[Problem to solve] Output the lines below exactly, please, from the first line until the line with "d).maps = s.maps := rfl", counting both.

[Collected data entries]
/-! ### State.putWord -/

@[simp] theorem State.putWord_pending (s : State) (k : Nat) (d : Word) : (s.putWord k d).pending = s.pending := rfl
@[simp] theorem State.putWord_choices (s : State) (k : Nat) (d : Word) : (s.putWord k d).choices = s.choices := rfl
@[simp] theorem State.putWord_resetAsserted (s : State) (k : Nat) (d : Word) : (s.putWord k d).resetAsserted = s.resetAsserted := rfl
@[simp] theorem State.putWord_time (s : State) (k : Nat) (d : Word) : (s.putWord k d).time = s.time := rfl
@[simp] theorem State.putWord_timer (s : State) (k : Nat) (d : Word) : (s.putWord k d).timer = s.timer := rfl
@[simp] theorem State.putWord_lock (s : State) (k : Nat) (d : Word) : (s.putWord k d).lock = s.lock := rfl
@[simp] theorem State.putWord_maps (s : State) (k : Nat) (d : Word) : (s.putWord k d).maps = s.maps := rfl
@[simp] theorem State.putWord_table (s : State) (k : Nat) (d : Word) : (s.putWord k d).table = s.table := rfl
@[simp] theorem State.putWord_order (s : State) (k : Nat) (d : Word) : (s.putWord k d).order = s.order := rfl
@[simp] theorem State.putWord_path (s : State) (k : Nat) (d : Word) : (s.putWord k d).path = s.path := rfl
@[simp] theorem State.putWord_ports (s : State) (k : Nat) (d : Word) : (s.putWord k d).ports = s.ports := rfl
@[simp] theorem State.putWord_holds (s : State) (k : Nat) (d : Word) : (s.putWord k d).holds = s.holds := rfl
@[simp] theorem State.putWord_link (s : State) (k : Nat) (d : Word) : (s.putWord k d).link = s.link := rfl
@[simp] theorem State.putWord_events (s : State) (k : Nat) (d : Word) : (s.putWord k d).events = s.events := rfl

/-! ### State.putReservation -/

@[simp] theorem State.putReservation_pending (s : State) (i : EntryIndex) (r : Reservation) : (s.putReservation i r).pending = s.pending := rfl
@[simp] theorem State.putReservation_choices (s : State) (i : EntryIndex) (r : Reservation) : (s.putReservation i r).choices = s.choices := rfl
@[simp] theorem State.putReservation_resetAsserted (s : State) (i : EntryIndex) (r : Reservation) : (s.putReservation i r).resetAsserted = s.resetAsserted := rfl
@[simp] theorem State.putReservation_time (s : State) (i : EntryIndex) (r : Reservation) : (s.putReservation i r).time = s.time := rfl
@[simp] theorem State.putReservation_timer (s : State) (i : EntryIndex) (r : Reservation) : (s.putReservation i r).timer = s.timer := rfl
@[simp] theorem State.putReservation_lock (s : State) (i : EntryIndex) (r : Reservation) : (s.putReservation i r).lock = s.lock := rfl
@[simp] theorem State.putReservation_maps (s : State) (i : EntryIndex) (r : Reservation) : (s.putReservation i r).maps = s.maps := rfl
@[simp] theorem State.putReservation_table (s : State) (i : EntryIndex) (r : Reservation) : (s.putReservation i r).table = s.table := rfl
@[simp] theorem State.putReservation_order (s : State) (i : EntryIndex) (r : Reservation) : (s.putReservation i r).order = s.order := rfl
@[simp] theorem State.putReservation_path (s : State) (i : EntryIndex) (r : Reservation) : (s.putReservation i r).path = s.path := rfl
@[simp] theorem State.putReservation_ports (s : State) (i : EntryIndex) (r : Reservation) : (s.putReservation i r).ports = s.ports := rfl
@[simp] theorem State.putReservation_holds (s : State) (i : EntryIndex) (r : Reservation) : (s.putReservation i r).holds = s.holds := rfl
@[simp] theorem State.putReservation_link (s : State) (i : EntryIndex) (r : Reservation) : (s.putReservation i r).link = s.link := rfl
@[simp] theorem State.putReservation_events (s : State) (i : EntryIndex) (r : Reservation) : (s.putReservation i r).events = s.events := rfl

/-! ### State.putUse -/

@[simp] theorem State.putUse_pending (s : State) (i : EntryIndex) (f : Reservation → Reservation) : (s.putUse i f).pending = s.pending := rfl
@[simp] theorem State.putUse_choices (s : State) (i : EntryIndex) (f : Reservation → Reservation) : (s.putUse i f).choices = s.choices := rfl
@[simp] theorem State.putUse_resetAsserted (s : State) (i : EntryIndex) (f : Reservation → Reservation) : (s.putUse i f).resetAsserted = s.resetAsserted := rfl
@[simp] theorem State.putUse_time (s : State) (i : EntryIndex) (f : Reservation → Reservation) : (s.putUse i f).time = s.time := rfl
@[simp] theorem State.putUse_timer (s : State) (i : EntryIndex) (f : Reservation → Reservation) : (s.putUse i f).timer = s.timer := rfl
@[simp] theorem State.putUse_lock (s : State) (i : EntryIndex) (f : Reservation → Reservation) : (s.putUse i f).lock = s.lock := rfl
@[simp] theorem State.putUse_maps (s : State) (i : EntryIndex) (f : Reservation → Reservation) : (s.putUse i f).maps = s.maps := rfl
@[simp] theorem State.putUse_table (s : State) (i : EntryIndex) (f : Reservation → Reservation) : (s.putUse i f).table = s.table := rfl
@[simp] theorem State.putUse_order (s : State) (i : EntryIndex) (f : Reservation → Reservation) : (s.putUse i f).order = s.order := rfl
@[simp] theorem State.putUse_path (s : State) (i : EntryIndex) (f : Reservation → Reservation) : (s.putUse i f).path = s.path := rfl
@[simp] theorem State.putUse_ports (s : State) (i : EntryIndex) (f : Reservation → Reservation) : (s.putUse i f).ports = s.ports := rfl
@[simp] theorem State.putUse_holds (s : State) (i : EntryIndex) (f : Reservation → Reservation) : (s.putUse i f).holds = s.holds := rfl
@[simp] theorem State.putUse_link (s : State) (i : EntryIndex) (f : Reservation → Reservation) : (s.putUse i f).link = s.link := rfl
@[simp] theorem State.putUse_events (s : State) (i : EntryIndex) (f : Reservation → Reservation) : (s.putUse i f).events = s.events := rfl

[Final answer]
/-! ### State.putWord -/

@[simp] theorem State.putWord_pending (s : State) (k : Nat) (d : Word) : (s.putWord k d).pending = s.pending := rfl
@[simp] theorem State.putWord_choices (s : State) (k : Nat) (d : Word) : (s.putWord k d).choices = s.choices := rfl
@[simp] theorem State.putWord_resetAsserted (s : State) (k : Nat) (d : Word) : (s.putWord k d).resetAsserted = s.resetAsserted := rfl
@[simp] theorem State.putWord_time (s : State) (k : Nat) (d : Word) : (s.putWord k d).time = s.time := rfl
@[simp] theorem State.putWord_timer (s : State) (k : Nat) (d : Word) : (s.putWord k d).timer = s.timer := rfl
@[simp] theorem State.putWord_lock (s : State) (k : Nat) (d : Word) : (s.putWord k d).lock = s.lock := rfl
@[simp] theorem State.putWord_maps (s : State) (k : Nat) (d : Word) : (s.putWord k d).maps = s.maps := rfl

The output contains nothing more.